» PROVIDED ENTRIES:
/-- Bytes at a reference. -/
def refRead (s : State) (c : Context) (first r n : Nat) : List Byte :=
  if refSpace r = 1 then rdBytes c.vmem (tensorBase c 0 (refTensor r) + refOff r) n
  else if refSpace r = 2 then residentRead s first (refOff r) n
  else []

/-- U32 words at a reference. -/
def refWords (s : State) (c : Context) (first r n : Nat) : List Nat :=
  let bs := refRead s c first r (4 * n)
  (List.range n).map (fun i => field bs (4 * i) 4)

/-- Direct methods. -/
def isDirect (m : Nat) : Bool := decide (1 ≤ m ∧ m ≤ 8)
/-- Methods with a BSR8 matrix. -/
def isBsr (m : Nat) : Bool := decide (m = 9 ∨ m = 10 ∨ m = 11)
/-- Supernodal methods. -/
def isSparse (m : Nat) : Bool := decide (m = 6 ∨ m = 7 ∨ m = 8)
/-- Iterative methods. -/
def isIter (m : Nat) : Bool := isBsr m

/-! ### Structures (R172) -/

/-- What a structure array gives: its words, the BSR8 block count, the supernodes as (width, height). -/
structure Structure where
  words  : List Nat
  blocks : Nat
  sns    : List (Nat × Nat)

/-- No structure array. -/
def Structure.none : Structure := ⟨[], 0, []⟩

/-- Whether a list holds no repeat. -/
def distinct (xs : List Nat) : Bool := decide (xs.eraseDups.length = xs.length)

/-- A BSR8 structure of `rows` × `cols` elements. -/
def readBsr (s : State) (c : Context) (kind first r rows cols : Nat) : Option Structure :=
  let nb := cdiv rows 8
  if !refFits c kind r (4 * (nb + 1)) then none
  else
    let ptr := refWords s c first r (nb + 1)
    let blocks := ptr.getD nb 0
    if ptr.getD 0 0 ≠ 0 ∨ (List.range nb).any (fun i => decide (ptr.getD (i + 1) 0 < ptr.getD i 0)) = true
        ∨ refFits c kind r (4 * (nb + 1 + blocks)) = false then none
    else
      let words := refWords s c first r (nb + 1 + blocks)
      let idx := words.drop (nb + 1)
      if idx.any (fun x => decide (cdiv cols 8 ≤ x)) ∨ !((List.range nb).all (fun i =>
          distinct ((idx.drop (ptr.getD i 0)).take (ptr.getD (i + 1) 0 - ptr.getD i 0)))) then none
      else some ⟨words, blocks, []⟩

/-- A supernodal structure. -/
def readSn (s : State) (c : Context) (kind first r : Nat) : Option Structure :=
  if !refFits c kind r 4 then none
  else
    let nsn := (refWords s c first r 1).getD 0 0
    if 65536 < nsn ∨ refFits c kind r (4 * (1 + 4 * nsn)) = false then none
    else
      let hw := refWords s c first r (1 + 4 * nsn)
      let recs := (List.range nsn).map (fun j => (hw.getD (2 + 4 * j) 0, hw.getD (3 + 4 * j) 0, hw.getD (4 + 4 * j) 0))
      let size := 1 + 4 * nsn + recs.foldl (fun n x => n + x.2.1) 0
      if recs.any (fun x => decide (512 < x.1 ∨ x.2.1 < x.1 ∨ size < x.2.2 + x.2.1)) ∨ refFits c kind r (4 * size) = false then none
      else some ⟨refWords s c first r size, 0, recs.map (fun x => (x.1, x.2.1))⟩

--

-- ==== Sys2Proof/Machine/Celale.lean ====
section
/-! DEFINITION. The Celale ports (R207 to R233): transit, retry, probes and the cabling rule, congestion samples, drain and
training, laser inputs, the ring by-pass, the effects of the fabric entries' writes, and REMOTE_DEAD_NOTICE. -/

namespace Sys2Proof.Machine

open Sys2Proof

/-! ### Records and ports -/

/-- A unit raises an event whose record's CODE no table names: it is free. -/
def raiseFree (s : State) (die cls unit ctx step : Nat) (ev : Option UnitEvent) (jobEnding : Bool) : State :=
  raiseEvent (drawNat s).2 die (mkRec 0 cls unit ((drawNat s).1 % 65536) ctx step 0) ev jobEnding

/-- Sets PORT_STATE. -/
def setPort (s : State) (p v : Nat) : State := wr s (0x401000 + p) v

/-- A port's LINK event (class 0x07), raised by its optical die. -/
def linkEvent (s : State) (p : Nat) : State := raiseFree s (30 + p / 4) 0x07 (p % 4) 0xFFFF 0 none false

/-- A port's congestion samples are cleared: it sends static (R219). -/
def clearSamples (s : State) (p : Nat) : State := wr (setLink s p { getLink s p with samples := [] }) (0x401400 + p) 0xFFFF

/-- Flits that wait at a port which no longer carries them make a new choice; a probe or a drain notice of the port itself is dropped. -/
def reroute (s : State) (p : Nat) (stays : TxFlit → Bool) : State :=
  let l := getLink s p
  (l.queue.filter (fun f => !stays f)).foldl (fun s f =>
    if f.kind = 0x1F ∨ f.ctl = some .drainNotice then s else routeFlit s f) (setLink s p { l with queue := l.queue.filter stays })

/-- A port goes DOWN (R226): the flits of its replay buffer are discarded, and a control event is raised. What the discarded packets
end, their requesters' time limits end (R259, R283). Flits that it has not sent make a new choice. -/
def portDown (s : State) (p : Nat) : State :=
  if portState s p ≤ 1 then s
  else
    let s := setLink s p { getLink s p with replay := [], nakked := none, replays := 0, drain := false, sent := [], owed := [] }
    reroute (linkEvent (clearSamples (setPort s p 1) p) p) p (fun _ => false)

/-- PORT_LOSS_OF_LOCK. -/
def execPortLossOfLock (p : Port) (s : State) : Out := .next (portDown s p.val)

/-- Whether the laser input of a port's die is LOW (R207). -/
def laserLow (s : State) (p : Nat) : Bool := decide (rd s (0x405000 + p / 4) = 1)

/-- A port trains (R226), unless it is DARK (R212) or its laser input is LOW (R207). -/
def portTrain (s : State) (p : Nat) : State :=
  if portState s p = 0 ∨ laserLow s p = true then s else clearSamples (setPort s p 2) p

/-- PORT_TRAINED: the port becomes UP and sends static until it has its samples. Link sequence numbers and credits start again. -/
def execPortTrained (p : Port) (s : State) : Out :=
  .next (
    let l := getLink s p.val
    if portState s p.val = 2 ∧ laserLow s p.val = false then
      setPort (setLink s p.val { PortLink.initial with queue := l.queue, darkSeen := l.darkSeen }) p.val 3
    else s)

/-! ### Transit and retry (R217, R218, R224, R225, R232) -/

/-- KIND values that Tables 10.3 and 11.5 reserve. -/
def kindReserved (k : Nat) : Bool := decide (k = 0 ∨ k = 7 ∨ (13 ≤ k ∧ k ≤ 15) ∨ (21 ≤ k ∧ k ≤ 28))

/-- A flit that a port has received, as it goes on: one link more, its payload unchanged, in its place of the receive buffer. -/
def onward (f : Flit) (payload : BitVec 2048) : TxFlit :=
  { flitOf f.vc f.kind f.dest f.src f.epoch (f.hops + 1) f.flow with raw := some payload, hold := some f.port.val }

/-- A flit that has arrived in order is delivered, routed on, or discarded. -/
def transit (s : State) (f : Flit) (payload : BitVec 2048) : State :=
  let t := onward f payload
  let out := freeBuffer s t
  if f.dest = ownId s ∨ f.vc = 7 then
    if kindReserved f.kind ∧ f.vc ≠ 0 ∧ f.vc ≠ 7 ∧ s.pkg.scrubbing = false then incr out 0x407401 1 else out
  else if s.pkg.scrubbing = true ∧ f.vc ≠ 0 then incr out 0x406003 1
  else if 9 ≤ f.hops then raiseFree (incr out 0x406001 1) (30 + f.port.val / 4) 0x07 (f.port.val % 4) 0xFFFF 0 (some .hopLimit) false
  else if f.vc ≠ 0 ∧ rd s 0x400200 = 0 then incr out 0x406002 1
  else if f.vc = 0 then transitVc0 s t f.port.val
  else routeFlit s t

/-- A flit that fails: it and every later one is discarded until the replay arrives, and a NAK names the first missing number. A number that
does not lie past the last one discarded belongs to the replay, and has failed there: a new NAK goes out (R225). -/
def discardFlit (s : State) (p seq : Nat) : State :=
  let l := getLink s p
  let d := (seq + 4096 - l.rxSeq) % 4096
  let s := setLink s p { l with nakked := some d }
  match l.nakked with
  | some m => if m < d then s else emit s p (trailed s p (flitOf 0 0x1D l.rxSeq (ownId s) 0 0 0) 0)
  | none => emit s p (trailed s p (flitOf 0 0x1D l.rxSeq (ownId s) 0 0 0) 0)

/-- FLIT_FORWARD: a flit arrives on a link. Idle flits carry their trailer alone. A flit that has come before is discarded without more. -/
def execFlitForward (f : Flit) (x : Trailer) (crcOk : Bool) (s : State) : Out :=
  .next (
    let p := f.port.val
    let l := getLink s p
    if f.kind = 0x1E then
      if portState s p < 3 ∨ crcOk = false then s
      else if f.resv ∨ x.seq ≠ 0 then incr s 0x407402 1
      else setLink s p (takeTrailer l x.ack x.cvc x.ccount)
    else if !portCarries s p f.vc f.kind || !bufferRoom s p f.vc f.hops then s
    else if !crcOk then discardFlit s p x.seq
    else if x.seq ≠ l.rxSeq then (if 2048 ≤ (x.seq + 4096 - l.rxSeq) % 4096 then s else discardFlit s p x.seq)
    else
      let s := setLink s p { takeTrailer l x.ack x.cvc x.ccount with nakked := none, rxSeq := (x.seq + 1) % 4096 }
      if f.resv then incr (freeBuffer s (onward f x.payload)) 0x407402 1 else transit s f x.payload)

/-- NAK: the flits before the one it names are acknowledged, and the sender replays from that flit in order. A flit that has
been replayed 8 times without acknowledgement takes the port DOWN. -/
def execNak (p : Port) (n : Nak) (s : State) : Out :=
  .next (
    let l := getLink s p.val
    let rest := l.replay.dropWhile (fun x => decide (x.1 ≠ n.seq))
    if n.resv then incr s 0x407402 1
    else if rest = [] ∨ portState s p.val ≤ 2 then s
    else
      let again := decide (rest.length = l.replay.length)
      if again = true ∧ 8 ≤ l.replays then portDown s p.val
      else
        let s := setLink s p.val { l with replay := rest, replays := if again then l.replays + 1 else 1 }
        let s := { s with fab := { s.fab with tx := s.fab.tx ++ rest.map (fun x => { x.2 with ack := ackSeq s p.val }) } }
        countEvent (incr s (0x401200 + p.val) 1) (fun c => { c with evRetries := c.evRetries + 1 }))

» WORK TO COMPLETE: Give the exact lines, and only those, from the line containing "Bytes at a reference. -/" through the line containing "if ptr.getD 0" in the entries above.

» RESULT FOR THIS TASK:
/-- Bytes at a reference. -/
def refRead (s : State) (c : Context) (first r n : Nat) : List Byte :=
  if refSpace r = 1 then rdBytes c.vmem (tensorBase c 0 (refTensor r) + refOff r) n
  else if refSpace r = 2 then residentRead s first (refOff r) n
  else []

/-- U32 words at a reference. -/
def refWords (s : State) (c : Context) (first r n : Nat) : List Nat :=
  let bs := refRead s c first r (4 * n)
  (List.range n).map (fun i => field bs (4 * i) 4)

/-- Direct methods. -/
def isDirect (m : Nat) : Bool := decide (1 ≤ m ∧ m ≤ 8)
/-- Methods with a BSR8 matrix. -/
def isBsr (m : Nat) : Bool := decide (m = 9 ∨ m = 10 ∨ m = 11)
/-- Supernodal methods. -/
def isSparse (m : Nat) : Bool := decide (m = 6 ∨ m = 7 ∨ m = 8)
/-- Iterative methods. -/
def isIter (m : Nat) : Bool := isBsr m

/-! ### Structures (R172) -/

/-- What a structure array gives: its words, the BSR8 block count, the supernodes as (width, height). -/
structure Structure where
  words  : List Nat
  blocks : Nat
  sns    : List (Nat × Nat)

/-- No structure array. -/
def Structure.none : Structure := ⟨[], 0, []⟩

/-- Whether a list holds no repeat. -/
def distinct (xs : List Nat) : Bool := decide (xs.eraseDups.length = xs.length)

/-- A BSR8 structure of `rows` × `cols` elements. -/
def readBsr (s : State) (c : Context) (kind first r rows cols : Nat) : Option Structure :=
  let nb := cdiv rows 8
  if !refFits c kind r (4 * (nb + 1)) then none
  else
    let ptr := refWords s c first r (nb + 1)
    let blocks := ptr.getD nb 0
    if ptr.getD 0 0 ≠ 0 ∨ (List.range nb).any (fun i => decide (ptr.getD (i + 1) 0 < ptr.getD i 0)) = true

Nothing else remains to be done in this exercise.